Венский бал - Йозеф Хазлингер
Шрифт:
Интервал:
Только рядом с ним я могла как-то успокоиться. Но и это было не просто. Он спрашивал: «Думаешь, я умру?»
Когда отец чувствовал, что я страдаю, он проделывал отвлекающий маневр. Начинал цитировать все, что запомнил из мировой литературы, изыскивал какую-нибудь лазейку для юмора. Я помогала ему и старалась улыбаться.
Он позволял ухаживать за собой, как за ребенком. Я водила его в душ и делала ему втирания. В ванной он просил, чтобы под конец его обильно окатили холодной водой. Раньше он всегда заканчивал процедуру холодным душем. Если я медлила, боясь, что он может простудиться, он выхватывал у меня рожок и обливал себя. При этом действовал так неловко, что я всякий раз оказывалась под дождем.
Брить его надо было непременно лезвием. Электробритва не годилась. Сестре это надоело. Он спросил меня, не желаю ли я быть его брадобреем, словно речь шла о высшем отличии. Но мне стоило немалых усилий оправдывать такую честь. Он хотел, чтобы кожа была идеально гладкой, и постоянно ощупывал ее дрожащей, покрытой старческими веснушками рукой. Затем требовалось протереть лицо горячим полотенцем и тут же смазать кремом. На всю процедуру у меня уходило не меньше часа. Когда я спрашивала: «Ну, теперь ты доволен?» Он проводил рукой по лицу и говорил: «Я хочу быть гладко выбритым».

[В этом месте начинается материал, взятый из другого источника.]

/-- The implicit region before the first module-scope plat (R287). -/
def implicitRegion : Region := ⟨0, 0, 0, 0, 255, 0, 0x0780_0000_0000⟩

/-- The regions that place far memory (R287). -/
def Module.regionsNow (m : Module) : List Region := if m.platLoaded then m.plat.regions else [implicitRegion]

/-- The local address of a region that lies at an offset of a device, if one does (R288, R289). -/
def Region.unplace (r : Region) (j o : Nat) : Option Nat :=
  let a := if r.mode = 0 then r.base + ((o / 4096 * 4096 - r.base / 20) / 4096 * 20 + j) * 4096 + o % 4096
    else if r.mode = 1 then r.base + ((o / 4096 * 4096 - (r.base - r.stack * r.len) / 20) / 4096 * 5 + j % 5) * 4096 + o % 4096
    else r.base + (o - (r.base - r.dev * r.len) / 20)
  if r.base ≤ a ∧ a < r.base + r.len ∧ r.place a = (j, o) then some a else none

/-- The local address of an offset of a far device by the regions in force; where none holds it, as the implicit region has it (DESIGN CHOICE, log
entry 109). -/
def Module.farAddr (m : Module) (j o : Nat) : Nat :=
  (m.regionsNow.findSome? fun r => r.unplace j o).getD ((implicitRegion.unplace j o).getD 0)

/-! ### Lines of slice caches (R244, R247) -/

/-- The set of a slice word: 512 sets of 16 ways hold 512 KiB. Which words share a set the spec leaves open (DESIGN CHOICE, log entry 85). -/
def lineSet (w : Nat) : Nat := w % 512

/-- The line in a way of a set. -/
def Slice.line (s : Slice) (set way : Nat) : Option Line := Tbl.get none s.cache (set * 16 + way)

/-- The way that holds a word. -/
def Slice.wayOf (s : Slice) (w : Nat) : Option Nat :=
  (List.range 16).find? fun i => match s.line (lineSet w) i with | some l => l.word == w | none => false

/-- The line of a word. -/
def Slice.lineOf (s : Slice) (w : Nat) : Option Line := (s.wayOf w).bind (s.line (lineSet w))

/-- A bank's copy of a word is older than its line. -/
def Slice.dirty (s : Slice) (w : Nat) : Bool := match s.lineOf w with | some l => l.dirty | none => false

/-! ### Codes -/

/-- The entries of a table under one key of a coarser table, by their place in it. -/
def patOf (t : Tbl Nat) (size k : Nat) : Pat := (t.filter fun x => x.1 / size == k).map fun x => (x.1 % size, x.2)

/-- How a stored word's codes read: 0 good, 1 corrected by the light code (R295) or the scratch code (R142), 2 beyond them. -/
def Module.wordClass (m : Module) (w : Nat) : Nat :=
  if isScrWord w then (patOf m.scrErr 8 w).foldl (fun a x => max a (min 2 (bitCount 72 x.2))) 0
  else lightClass (patOf m.wordErr 72 w)

/-- A page of a slice is pending (R256). -/
def Module.pagePending (m : Module) (c page : Nat) : Bool := (m.slice c).pending.contains page

/-- A slice word lies in a pending page. -/
def Module.wordPending (m : Module) (w : Nat) : Bool := isNearWord w && m.pagePending (wordUnit w) (wordPage w)

/-- How the check word of a page reads: 0 good, 1 corrected, 2 its light code fails. -/
def Module.checkClass (m : Module) (page : Nat) : Nat := lightClass (patOf m.ckErr 72 page)

/-- What the light code leaves wrong in the data of a page (R299 step 1), by byte of the page: the words that it fails are taken as read. -/
def Module.pagePat (m : Module) (page : Nat) : Pat :=
  ((m.wordErr.filter fun x => x.1 / 72 / 64 == page && decide (x.1 % 72 < 64)).map fun x =>
    (x.1 / 72 % 64 * 64 + x.1 % 72, x.2)).filter fun x => m.wordClass (page * 64 + x.1 / 64) == 2

/-- What is wrong in the 64 bytes of a page's check word after the light code (R299 step 1), beside the code of the page as written. -/
def Module.checkPat (m : Module) (page : Nat) : Pat :=
  let off := patOf m.ckOff 64 page
  if m.checkClass page = 2 then ((patOf m.ckErr 72 page).filter fun x => decide (x.1 < 64)).foldl (fun p x => p.flip x.1 x.2) off else off

/-- The slow path delivers a word repaired (R299): every codeword of its page decodes, the check word passes its light code, and the
repaired word passes its own. -/
def Module.slowOk (m : Module) (w : Nat) : Bool :=
  let page := w / 64
  m.checkClass page != 2 &&
    match pageDecode (m.pagePat page) (m.checkPat page) with
    | none => false
    | some rest =>
      lightClass (((rest.filter fun x => x.1 / 64 == w % 64).map fun x => (x.1 % 64, x.2)) ++
        ((patOf m.wordErr 72 w).filter fun x => decide (64 ≤ x.1))) != 2

/-- A word that its memory delivers poisoned: POISON is set, or its codes cannot repair it (R142, R258, R296, R299). -/
def Module.wordBad (m : Module) (w : Nat) : Bool :=
  m.poison.contains w || (m.wordClass w == 2 && (isScrWord w || m.wordPending w || !m.slowOk w))

/-- A read of a word's memory that must wait for a slow path (R258, R300). -/
def Module.needsSlow (m : Module) (w : Nat) : Bool := !isScrWord w && m.wordClass w == 2 && !m.wordPending w

/-- The SOURCE kind and local-address argument of a word's MEMERR record (R564). -/
def Module.memErr (m : Module) (w kind : Nat) : Module :=
  m.record (wordDie w) 0x10 (if isScrWord w then .core else if isNearWord w then .slice else .far) (wordUnit w) kind
    (if isScrWord w then 0x2000_0000_0000 + w * 64
     else if isNearWord w then 0x1000_0000_0000 + (w - 17179869184) * 64 else m.farAddr (wordUnit w) ((w - 17592186044416) % 8589934592 * 64)) 0

/-- Counts a word of a slice or far device delivered poisoned, for any reason (R258, R282, R311). -/
def Module.notePoison (m : Module) (w : Nat) : Module :=
  (if isNearWord w then m.bump F.SLC_POISON_COUNT (wordUnit w) else m.bump F.FMC_POISON_COUNT (wordUnit w)).memErr w 2

/-- Counts a word that the light code corrected. -/
def Module.noteLight (m : Module) (w : Nat) : Module :=
  (if isNearWord w then m.bump F.SLC_CE_COUNT (wordUnit w) else m.bump F.FMC_CE_COUNT (wordUnit w)).memErr w 0

/-- Counts a slow path run for a word, and its repair (R258, R311, R312). -/
def Module.noteSlow (m : Module) (w : Nat) : Module :=
  let m := if isNearWord w then m.bump F.ECC_SLOW_COUNT (wordDie w) else m
  if m.slowOk w then
    (if isNearWord w then m.bump F.SLC_SLOWFIX_COUNT (wordUnit w) else m.bump F.FMC_SLOWFIX_COUNT (wordUnit w)).memErr w 1
  else m

/-- SEQ_SCR_UE of a core counts n double-bit errors, and their times are kept for R516. -/
def Module.noteUe (m : Module) (c n : Nat) : Module :=
  { m.bumpBy F.SEQ_SCR_UE_COUNT c n with ueAt := Tbl.upd [] m.ueAt c fun l => (List.replicate n m.now ++ l).take 16 }

/-- Units of 8 bytes of a scratch line with a single-bit error, and with more (R142). A line is read whole (R143). -/
def Module.scrUnits (m : Module) (w : Nat) : Nat × Nat :=
  let ns := (patOf m.scrErr 8 w).map fun x => bitCount 72 x.2
  ((ns.filter (· == 1)).length, (ns.filter fun n => decide (2 ≤ n)).length)

/-- Counts one read of a word of memory as its codes decide (R142, R258, R295, R296); `ran` marks one whose slow path has been counted. -/
def Module.noteWord (m : Module) (w : Nat) (ran : Bool := false) : Module :=
  let e := m.wordClass w
  if isScrWord w then
    if e = 0 then m
    else
      let (ce, ue) := m.scrUnits w
      (m.bumpBy F.SEQ_SCR_CE_COUNT (wordUnit w) ce).noteUe (wordUnit w) ue
  else
    let bad := m.wordBad w
    let m1 := if e = 1 then m.noteLight w
      else if e = 2 then (if m.wordPending w then m.bump F.SLC_PEND_POISON_COUNT (wordUnit w) else if ran then m else m.noteSlow w)
      else m
    if bad then m1.notePoison w else m1

/-- Reads a span of memory past the caches: the bytes, the words delivered poisoned, and the module after its counters took note of the
codes; `ran` are the words whose slow path has been counted. -/
def Module.load' (m : Module) (k n : Nat) (ran : List Nat := []) : Module × List Byte × List Nat :=
  let ws := wordsOf k n
  (ws.foldl (fun (m : Module) w => m.noteWord w (ran.contains w)) m, m.bytes k n, ws.filter m.wordBad)

/-- Words of a page that the slow path cannot repair, beside the word keys that a write covers. -/
def Module.lostWords (m : Module) (page : Nat) (but : List Nat) : List Nat :=
  ((List.range 64).map fun i => page * 64 + i).filter fun w => !but.contains w && m.needsSlow w && !m.slowOk w

/-- The bank's copy of a slice word is older than a line of its slice's cache. -/
def Module.lineDirty (m : Module) (w : Nat) : Bool := isNearWord w && (m.slice (wordUnit w)).dirty w

/-- Stores words with POISON set: their codes are good and they read as poisoned, but where a dirty line of a slice cache stands before the
bank's copy, which its readers see. -/
def Module.setPoison (m : Module) (ws : List Nat) : Module :=
  { m with
    poison := (ws.filter fun w => !m.lineDirty w).foldl NSet.insert m.poison
    wordErr := m.wordErr.filter fun (x, _) => !ws.contains (x / 72) }

/-- The check word of a page is recomputed and written (R256, R298, R306), from its words as the light code leaves them and, of those that the
slow path has repaired (`fixed`), as repaired. -/
def Module.recheck (m : Module) (page : Nat) (fixed : List Nat := []) : Module :=
  let off := strongCheck ((m.pagePat page).filter fun x => !fixed.contains (page * 64 + x.1 / 64))
  { m with
    ckErr := m.ckErr.filter fun (x, _) => x / 72 != page
    ckOff := off.foldl (fun t x => Tbl.set 0 t (page * 64 + x.1) x.2) (m.ckOff.filter fun (x, _) => x / 64 != page) }

/-- A write to the memory of a page reads the old words for the check word's update (R298); a page that is pending has none (R257). Where an
old word needs a slow path, every other word that it cannot repair is rewritten with POISON set and the check word recomputed, and a
word written in part that cannot be repaired is marked (DEDUCED, log entry 84). Else a check word that its light code corrects is
rewritten good. `seen` marks old words that the same operation has read and counted (R286). -/
def Module.oldWords (m : Module) (k n : Nat) (ran : List Nat) (seen : Bool := false) : Module :=
  let ws := (wordsOf k n).filter fun w => !m.wordPending w
  let m1 := ws.foldl (fun (m : Module) w =>
    let e := m.wordClass w
    if e = 1 then (if seen then m else m.noteLight w) else if e = 2 && !ran.contains w then m.noteSlow w else m) m
  match ws.find? m.needsSlow with
  | some w => (m1.setPoison (m.lostWords (w / 64) ws ++ ws.filter fun w => !coversWord k n w && m.needsSlow w && !m.slowOk w))
  | none => { m1 with ckErr := m1.ckErr.filter fun (x, _) => !(ws.any (fun w => w / 64 == x / 72) && m.checkClass (x / 72) == 1) }

/-- A write to `n` bytes of memory from key k on: the old words are read, `store` stores, and the check word of a page whose old words
needed a slow path is computed from the whole page (R298). -/
def Module.writeMem (m : Module) (k n : Nat) (store : Module → Module) (ran : List Nat) (seen : Bool := false) : Module :=
  let m' := store (m.oldWords k n ran seen)
  match (wordsOf k n).find? m.needsSlow with
  | some w => m'.recheck (w / 64) (((List.range 64).map fun i => w / 64 * 64 + i).filter fun x => m.needsSlow x && m.slowOk x)
  | none => m'

/-- A request that has no requester number on this module (R442): no position is its sibling or its own. -/
def reqFabric : Nat := 0xB00

/-! ### Placing local addresses (R33, R34, R287, R288) -/

/-- Where a local address lies. -/
inductive Site where
  | scratch (core off : Nat)
  | slice (core off : Nat)
  | far (dev off : Nat)
  | reg
  | companion (off : Nat)
  deriving DecidableEq, Repr

/-- Completion statuses (R340, with the fabric's of R436 where other chapters name them). -/
def St.ok : Nat := 0
def St.unmapped : Nat := 1
def St.unpopulated : Nat := 2
def St.fenced : Nat := 3
def St.absent : Nat := 4
def St.outOfMap : Nat := 5
def St.resetting : Nat := 6
def St.busyRange : Nat := 7
def St.deviceLost : Nat := 8
def St.linkDown : Nat := 9
def St.poisoned : Nat := 10
def St.unsupported : Nat := 11
def St.timeout : Nat := 12
def St.malformed : Nat := 13
def St.unreachable : Nat := 14

/-- The status of an access that must wait; no completion carries it. -/
def St.waits : Nat := 256

/-- The device location of a far address; none where no region covers it (R287). -/
def Module.placeFar (m : Module) (a : Nat) : Option (Nat × Nat) :=
  (m.regionsNow.find? fun r => decide (r.base ≤ a) && decide (a < r.base + r.len)).map fun r => r.place a

/-- The companion port is UP (R34, R485). -/
def Module.companionUp (m : Module) : Bool := m.rd F.UCP_STS_STATE 4 == 4

/-- Where a local address lies, or the status that R34 gives outside the populated parts. -/
def Module.site (m : Module) (a : Nat) : Except Nat Site :=
  if a < 0x0780_0000_0000 then
    match m.placeFar a with
    | some (j, o) => .ok (.far j o)
    | none => .error St.unmapped
  else if 0x1000_0000_0000 ≤ a ∧ a < 0x1120_0000_0000 then
    .ok (.slice ((a - 0x1000_0000_0000) / 0x8000_0000) (a % 0x8000_0000))
  else if 0x2000_0000_0000 ≤ a ∧ a < 0x2000_9000_0000 then
    .ok (.scratch ((a - 0x2000_0000_0000) / 0x40_0000) (a % 0x40_0000))
  else if 0x3000_0000_0000 ≤ a ∧ a < 0x3005_0000_0000 then .ok .reg
  else if 0x3800_0000_0000 ≤ a ∧ a < 0x3900_0000_0000 then
    if m.companionUp then .ok (.companion (a - 0x3800_0000_0000)) else .error St.absent
  else .error St.unmapped

/-- Scratch offsets that exist (R33). -/
def scrPopulated (o n : Nat) : Bool := decide (o + n ≤ 0x18_0000) || (decide (0x20_0000 ≤ o) && decide (o + n ≤ 0x21_8000))
/-- Slice offsets that exist (R33). -/
def slicePopulated (o n : Nat) : Bool := decide (o + n ≤ 0x5000_0000)

/-- The byte key of a site in memory. -/
def Site.key : Site → Option Nat
  | .scratch c o => some (scrKey c o)
  | .slice c o => some (nearKey c o)
  | .far j o => some (farKey j o)
  | _ => none

/-- The byte key of a local address in memory, whatever its position's state. -/
def Module.keyOf (m : Module) (a : Nat) : Option Nat :=
  match m.site a with
  | .ok s => s.key
  | .error _ => none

Чтобы не порезать его, споткнувшись бритвой о морщины, я растягивала кожу пальцами. Складки становились белыми бороздками, но до последнего часа это были красивые линии. Я выстригала ему волосы из ноздрей и ушных раковин. Приходилось наносить много крема. Ему нравился сильный аромат. Мне кажется, он уже не чувствовал запахов, поскольку требовал все новых умащений.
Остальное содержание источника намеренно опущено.